(What is expected) All lines in the data that hold the word "DEFINITION" need copying.

(Material supplied)
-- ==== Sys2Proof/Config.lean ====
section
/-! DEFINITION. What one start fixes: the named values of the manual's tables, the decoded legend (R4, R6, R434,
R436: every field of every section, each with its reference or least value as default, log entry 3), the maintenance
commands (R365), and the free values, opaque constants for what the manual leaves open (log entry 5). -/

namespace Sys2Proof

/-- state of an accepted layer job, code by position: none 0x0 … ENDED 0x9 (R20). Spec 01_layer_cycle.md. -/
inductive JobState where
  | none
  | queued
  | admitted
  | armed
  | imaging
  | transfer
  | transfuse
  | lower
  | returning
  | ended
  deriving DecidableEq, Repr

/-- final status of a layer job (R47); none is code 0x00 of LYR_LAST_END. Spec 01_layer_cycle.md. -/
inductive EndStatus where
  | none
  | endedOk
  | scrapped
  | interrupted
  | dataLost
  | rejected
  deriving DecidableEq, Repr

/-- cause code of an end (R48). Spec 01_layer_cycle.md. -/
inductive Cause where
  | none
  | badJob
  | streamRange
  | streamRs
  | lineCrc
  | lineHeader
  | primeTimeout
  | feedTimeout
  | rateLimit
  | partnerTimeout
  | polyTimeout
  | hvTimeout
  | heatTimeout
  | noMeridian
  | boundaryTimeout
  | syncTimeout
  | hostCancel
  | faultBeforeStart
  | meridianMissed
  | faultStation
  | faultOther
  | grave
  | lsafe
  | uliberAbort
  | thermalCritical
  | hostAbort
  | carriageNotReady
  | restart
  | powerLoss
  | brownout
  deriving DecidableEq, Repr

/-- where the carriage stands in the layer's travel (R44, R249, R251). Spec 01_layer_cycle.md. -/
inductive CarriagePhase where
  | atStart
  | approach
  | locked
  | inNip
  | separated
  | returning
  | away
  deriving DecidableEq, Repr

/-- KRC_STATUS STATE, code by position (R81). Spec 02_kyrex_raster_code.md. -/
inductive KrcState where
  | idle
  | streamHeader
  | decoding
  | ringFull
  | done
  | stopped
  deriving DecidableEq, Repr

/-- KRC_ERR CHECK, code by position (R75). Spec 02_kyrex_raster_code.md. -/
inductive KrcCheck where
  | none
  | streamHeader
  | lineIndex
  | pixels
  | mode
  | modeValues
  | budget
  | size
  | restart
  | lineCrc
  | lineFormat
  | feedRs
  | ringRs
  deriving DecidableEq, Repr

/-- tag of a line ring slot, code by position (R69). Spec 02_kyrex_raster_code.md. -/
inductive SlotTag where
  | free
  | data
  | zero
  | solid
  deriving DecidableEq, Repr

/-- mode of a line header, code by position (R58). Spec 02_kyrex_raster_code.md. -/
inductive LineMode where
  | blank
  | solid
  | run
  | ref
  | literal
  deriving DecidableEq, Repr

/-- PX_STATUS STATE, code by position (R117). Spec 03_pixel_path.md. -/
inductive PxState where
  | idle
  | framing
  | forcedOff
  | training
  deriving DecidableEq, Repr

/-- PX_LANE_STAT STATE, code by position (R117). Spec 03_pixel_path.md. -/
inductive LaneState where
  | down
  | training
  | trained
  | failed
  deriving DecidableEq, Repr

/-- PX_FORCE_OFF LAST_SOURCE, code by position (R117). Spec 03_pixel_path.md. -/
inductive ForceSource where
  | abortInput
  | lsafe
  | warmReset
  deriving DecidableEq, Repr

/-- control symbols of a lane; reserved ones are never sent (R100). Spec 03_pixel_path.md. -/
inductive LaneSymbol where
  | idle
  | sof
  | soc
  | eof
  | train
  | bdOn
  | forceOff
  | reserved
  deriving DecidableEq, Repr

--

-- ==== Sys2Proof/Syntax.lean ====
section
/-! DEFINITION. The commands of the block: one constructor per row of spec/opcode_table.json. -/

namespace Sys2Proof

(Solution for this exercise)
/-! DEFINITION. What one start fixes: the named values of the manual's tables, the decoded legend (R4, R6, R434,
/-! DEFINITION. The commands of the block: one constructor per row of spec/opcode_table.json. -/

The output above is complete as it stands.